Crazy Old Lady (Vieja loca) is a 2025 psychological horror thriller film written and directed by Martín Mauregui starring Carmen Maura and Daniel Hendler.

== Premise ==
Pedro endures psychological distress after being tasked by his former girlfriend to take care of her senile mother Alicia.

== Cast ==
- Daniel Hendler as Pedro
- Carmen Maura as Alicia

== Production ==
Crazy Old Lady is the debut solo feature as a director of seasoned Argentine screenwriter Martín Mauregui. Producer J.A. Bayona pitched the film as "a very claustrophobic film, a fable of terror and suspense that deals with how violence is transmitted from one generation to the next". The film is a Spanish-Argentine co-production by Películas La Trini, Primo Content, Mr. Field and Friends, Bambú Producciones alongside La Unión de los Ríos.

Julián Apezteguía served as cinematographer. Shooting locations included the city of Buenos Aires and places in its conurbation (Vicente López, Bella Vista, Capilla del Señor).

== Release ==
StudioCanal handled sales.
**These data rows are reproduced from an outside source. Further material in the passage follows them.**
-- ==== Sys2Proof/Proofs/Tickets.lean ====
section
/-! PROOFS. Proofs/Tickets.lean: the ticket an add issues (R4), and the checks of an add in their order (R10, Table 1-3). -/

namespace Sys2Proof.Machine

/-! ### The ticket counter (R4) -/

theorem ticketInRange_iff (t : Nat) : ticketInRange t = true ↔ 1 ≤ t ∧ t ≤ 65535 := by
  simp [ticketInRange]

/-- R4: the counter runs through the tickets from 1 to 65535 in a circle. -/
theorem nextTicket_iterate {v : Nat} (hv : ticketInRange v = true) (j : Nat) : nextTicket^[j] v = (v - 1 + j) % 65535 + 1 := by
  rw [ticketInRange_iff] at hv
  induction j with
  | zero => simp only [Function.iterate_zero, id]; omega
  | succ j ih =>
    rw [Function.iterate_succ_apply', ih, nextTicket]
    split <;> omega

theorem ticketInRange_nextTicket_iterate {v : Nat} (hv : ticketInRange v = true) (j : Nat) :
    ticketInRange (nextTicket^[j] v) = true := by
  rw [nextTicket_iterate hv, ticketInRange_iff]
  omega

theorem ticketInRange_nextTicket {v : Nat} (hv : ticketInRange v = true) : ticketInRange (nextTicket v) = true :=
  ticketInRange_nextTicket_iterate hv 1

/-- R4: the search stops at the first value that no live entry carries, or when its fuel is spent. -/
theorem findTicket_eq_iterate (entries : List Entry) (fuel v : Nat) :
    ∃ k ≤ fuel, findTicket entries fuel v = nextTicket^[k] v ∧ (∀ j < k, ∃ e ∈ entries, e.ticket = nextTicket^[j] v) ∧
      (k < fuel → ∀ e ∈ entries, e.ticket ≠ nextTicket^[k] v) := by
  induction fuel generalizing v with
  | zero => exact ⟨0, le_refl 0, rfl, by simp, by simp⟩
  | succ fuel ih =>
    by_cases htaken : ∃ e ∈ entries, e.ticket = v
    · obtain ⟨k, hk, hfind, hbefore, hfree⟩ := ih (nextTicket v)
      refine ⟨k + 1, by omega, ?_, ?_, fun h => hfree (by omega)⟩
      · simpa [findTicket, htaken] using hfind
      · intro j hj
        cases j with
        | zero => exact htaken
        | succ j => exact hbefore j (by omega)
    · refine ⟨0, by omega, ?_, by simp, fun _ e he h => htaken ⟨e, he, h⟩⟩
      simp [findTicket, htaken]

/-- R4: a book of fewer than 64 entries cannot carry 66 tickets in a row, so the search ends at a free one. -/
theorem issueTicket_spec {b : Book} (hcounter : ticketInRange b.counter = true) (hroom : b.entries.length < 64) :
    (∀ e ∈ b.entries, e.ticket ≠ issueTicket b) ∧ ticketInRange (issueTicket b) = true := by
  obtain ⟨k, hk, hfind, hbefore, hfree⟩ := findTicket_eq_iterate b.entries 65 b.counter
  have hissue : issueTicket b = nextTicket^[k] b.counter := hfind
  rw [hissue]
  refine ⟨?_, ticketInRange_nextTicket_iterate hcounter k⟩
  have hlt : k < 65 := by
    by_contra hge
    have hsub : (List.range 65).map (fun j => nextTicket^[j] b.counter) ⊆ b.entries.map Entry.ticket := by
      intro t ht
      obtain ⟨j, hj, rfl⟩ := List.mem_map.mp ht
      obtain ⟨e, he, heq⟩ := hbefore j (by have := List.mem_range.mp hj; omega)
      exact List.mem_map.mpr ⟨e, he, heq⟩
    have hnodup : ((List.range 65).map fun j => nextTicket^[j] b.counter).Nodup := by
      refine List.Nodup.map_on (fun i hi j hj hij => ?_) List.nodup_range
      rw [nextTicket_iterate hcounter, nextTicket_iterate hcounter] at hij
      have := List.mem_range.mp hi
      have := List.mem_range.mp hj
      omega
    have := (hnodup.subperm hsub).length_le
    simp only [List.length_map, List.length_range] at this
    omega
  exact hfree hlt

theorem issueTicket_of_free {b : Book} (h : ∀ e ∈ b.entries, e.ticket ≠ b.counter) : issueTicket b = b.counter := by
  have hnone : ¬∃ e ∈ b.entries, e.ticket = b.counter := fun ⟨e, he, heq⟩ => h e he heq
  simp [issueTicket, findTicket, hnone]

/-! ### The shared add (R10) -/

theorem Part.add_of_cause {p : Part} {a : AddInput} {cause : Cause} (h : p.addCheck a = some cause) : p.add a = (p, .inl cause) := by
  simp [Part.add, h]

theorem Part.add_of_accepted {p : Part} {a : AddInput} (h : p.addCheck a = none) :
    p.add a = (p.insertNew a, .inr (issueTicket p.book, (positionOf (p.insertNew a).book.entries (issueTicket p.book)).getD 0)) := by
  simp [Part.add, h]

/-- R10: what an accepted add makes of the book. -/
theorem Part.insertNew_book (p : Part) (a : AddInput) :
    (p.insertNew a).book = { p.book with
      entries := insertWaiting p.book.entries (placement p.settings.orderMode p.book.entries a.origin a.front).2 (p.newEntry a)
      counter := nextTicket (issueTicket p.book) } := by
  unfold Part.insertNew
  dsimp only
  split <;> simp [Part.addPin, Part.newEntry]

/-- Settles O16. -/
theorem issuedTicketIsFresh : Obligations.IssuedTicketIsFresh := by
  refine ⟨fun b hb hroom => ?_, fun p a h => ?_⟩
  · obtain ⟨-, -, -, hcounter⟩ := hb
    obtain ⟨hfresh, hrange⟩ := issueTicket_spec hcounter hroom
    exact ⟨hfresh, hrange, issueTicket_of_free, rfl, fun v hv => by simp [nextTicket, hv]⟩
  · rw [Part.add_of_accepted h]
    exact ⟨by rw [Part.insertNew_book], _, rfl⟩

/-! ### The checks of an add (Table 1-3) -/

/-- Table 1-3, first row: the ranges of an add. -/
def AddInput.inRange (a : AddInput) : Prop :=
  1 ≤ a.song ∧ a.song ≤ 999999 ∧ 1 ≤ a.singers ∧ a.singers ≤ 4 ∧ -7 ≤ a.key ∧ a.key ≤ 7 ∧ -5 ≤ a.tempo ∧ a.tempo ≤ 5

theorem AddInput.inRange_iff (a : AddInput) :
    a.inRange ↔ (songInRange a.song && 1 ≤ a.singers && a.singers ≤ 4 && keyInRange a.key && tempoInRange a.tempo) = true := by
  simp only [AddInput.inRange, songInRange, keyInRange, tempoInRange, Bool.and_eq_true, decide_eq_true_eq]
  tauto

section
variable {p : Part} {a : AddInput}

theorem Part.addCheck_out_of_range (h : ¬a.inRange) : p.addCheck a = some .badForm := by
  rw [AddInput.inRange_iff, Bool.not_eq_true] at h
  simp only [Part.addCheck, h, Bool.not_false, if_true]

/-- Table 1-3: an add in range is judged by the library and the catalog. -/
theorem Part.addCheck_in_range (h : a.inRange) : p.addCheck a =
    if p.lib.state != .mounted then some .notMounted
    else
      match p.catEntry a.song with
      | none => some .noSuchSong
      | some c =>
        if c.state != .ready then some .notReady
        else if Config.bookCapacity ≤ p.book.entries.length then some .bookFull
        else
          match a.origin with
          | .desk => none
          | .slot n => p.slotAddCheck n a.song := by
  rw [AddInput.inRange_iff] at h
  simp only [Part.addCheck, h, Bool.not_true, Bool.false_eq_true, if_false] <;> rfl

theorem Part.addCheck_not_mounted (h : a.inRange) (hm : p.lib.state ≠ .mounted) : p.addCheck a = some .notMounted := by
  simp [Part.addCheck_in_range h, hm]

theorem Part.addCheck_no_song (h : a.inRange) (hm : p.lib.state = .mounted) (hc : p.catEntry a.song = none) :
    p.addCheck a = some .noSuchSong := by
  simp [Part.addCheck_in_range h, hm, hc]

theorem Part.addCheck_not_ready {c : CatEntry} (h : a.inRange) (hm : p.lib.state = .mounted) (hc : p.catEntry a.song = some c)
    (hr : c.state ≠ .ready) : p.addCheck a = some .notReady := by
  simp [Part.addCheck_in_range h, hm, hc, hr]

theorem Part.addCheck_full {c : CatEntry} (h : a.inRange) (hm : p.lib.state = .mounted) (hc : p.catEntry a.song = some c)
    (hr : c.state = .ready) (hfull : 64 ≤ p.book.entries.length) : p.addCheck a = some .bookFull := by
  simp [Part.addCheck_in_range h, hm, hc, hr, hfull]

/-- Table 1-3: with room in the book, what is left to check depends on the origin. -/
theorem Part.addCheck_room {c : CatEntry} (h : a.inRange) (hm : p.lib.state = .mounted) (hc : p.catEntry a.song = some c)
    (hr : c.state = .ready) (hroom : p.book.entries.length < 64) : p.addCheck a =
      match a.origin with
      | .desk => none
      | .slot n => p.slotAddCheck n a.song := by
  have hfull : ¬Config.bookCapacity ≤ p.book.entries.length := by simpa using hroom
  simp only [Part.addCheck_in_range h, hm, hc, hr, hfull, bne_self_eq_false, Bool.false_eq_true, if_false] <;> rfl

/-- Table 1-3: an accepted add finds fewer than 64 live entries. -/
theorem Part.room_of_accepted (h : p.addCheck a = none) : p.book.entries.length < 64 := by
  by_contra hfull
  have hin : a.inRange := by
    by_contra hout
    rw [Part.addCheck_out_of_range hout] at h
    cases h
  rw [Part.addCheck_in_range hin] at h
  simp only [show Config.bookCapacity ≤ p.book.entries.length by simpa using hfull, if_true] at h
  split at h
  · cases h
  · split at h
    · cases h
    · split at h <;> cases h

theorem Part.slotAddCheck_quota {n song : Nat} (h : p.settings.quota ≤ (p.slot n).live) : p.slotAddCheck n song = some .quota := by
  simp [Part.slotAddCheck, h]

theorem Part.slotAddCheck_duplicate {n song : Nat} (h : (p.slot n).live < p.settings.quota)
    (hd : ∃ e ∈ p.book.entries, e.origin = .slot n ∧ e.song = song) : p.slotAddCheck n song = some .duplicate := by
  simp [Part.slotAddCheck, Nat.not_le.mpr h, hd]

theorem Part.slotAddCheck_none {n song : Nat} (h : (p.slot n).live < p.settings.quota)
    (hd : ¬∃ e ∈ p.book.entries, e.origin = .slot n ∧ e.song = song) : p.slotAddCheck n song = none := by
  simp [Part.slotAddCheck, Nat.not_le.mpr h, hd]

end

/-- Settles O21: each check that fails is the answer of `Part.addCheck` once the checks before it have passed. -/
theorem addChecksInOrder : Obligations.AddChecksInOrder := by
  intro p a
  refine ⟨fun h => Part.add_of_cause (Part.addCheck_out_of_range h), fun h => ⟨fun hm => ?_, fun hm hc => ?_, fun c hm hc hr => ?_, ?_⟩⟩
  · exact Part.add_of_cause (Part.addCheck_not_mounted h hm)
  · exact Part.add_of_cause (Part.addCheck_no_song h hm hc)
  · exact Part.add_of_cause (Part.addCheck_not_ready h hm hc hr)
  · intro c hm hc hr
    refine ⟨fun hfull => Part.add_of_cause (Part.addCheck_full h hm hc hr hfull), fun hroom ho => ?_, fun n hroom ho => ?_⟩
    · rw [Part.addCheck_room h hm hc hr hroom, ho]
    · have hcheck : p.addCheck a = p.slotAddCheck n a.song := by rw [Part.addCheck_room h hm hc hr hroom, ho]
      refine ⟨fun hq => ?_, fun hq hd => ?_, fun hq hd => ?_⟩
      · exact Part.add_of_cause (hcheck.trans (Part.slotAddCheck_quota hq))
      · exact Part.add_of_cause (hcheck.trans (Part.slotAddCheck_duplicate hq hd))
      · exact hcheck.trans (Part.slotAddCheck_none hq hd)

end Sys2Proof.Machine
end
The film is set to have its world premiere at the 20th Fantastic Fest on 21 September 2025. DeAPlaneta is slated to release theatrically the film in Spain on 10 October 2025. Shudder acquired distribution rights in North America, the United Kingdom, Australia, and New Zealand. It was released in the United States on February 27, 2026.

== Reception ==
Jorge Loser of Cinemanía rated the film 3 out of 5 stars, deeming it to be a case of hagsploitation, also writing that there is an excess of "déjà vu and redundant moments, but its underlying story of abuse and the figure of a hidden monster create a pertinent mystery that redeems some of its sensationalism".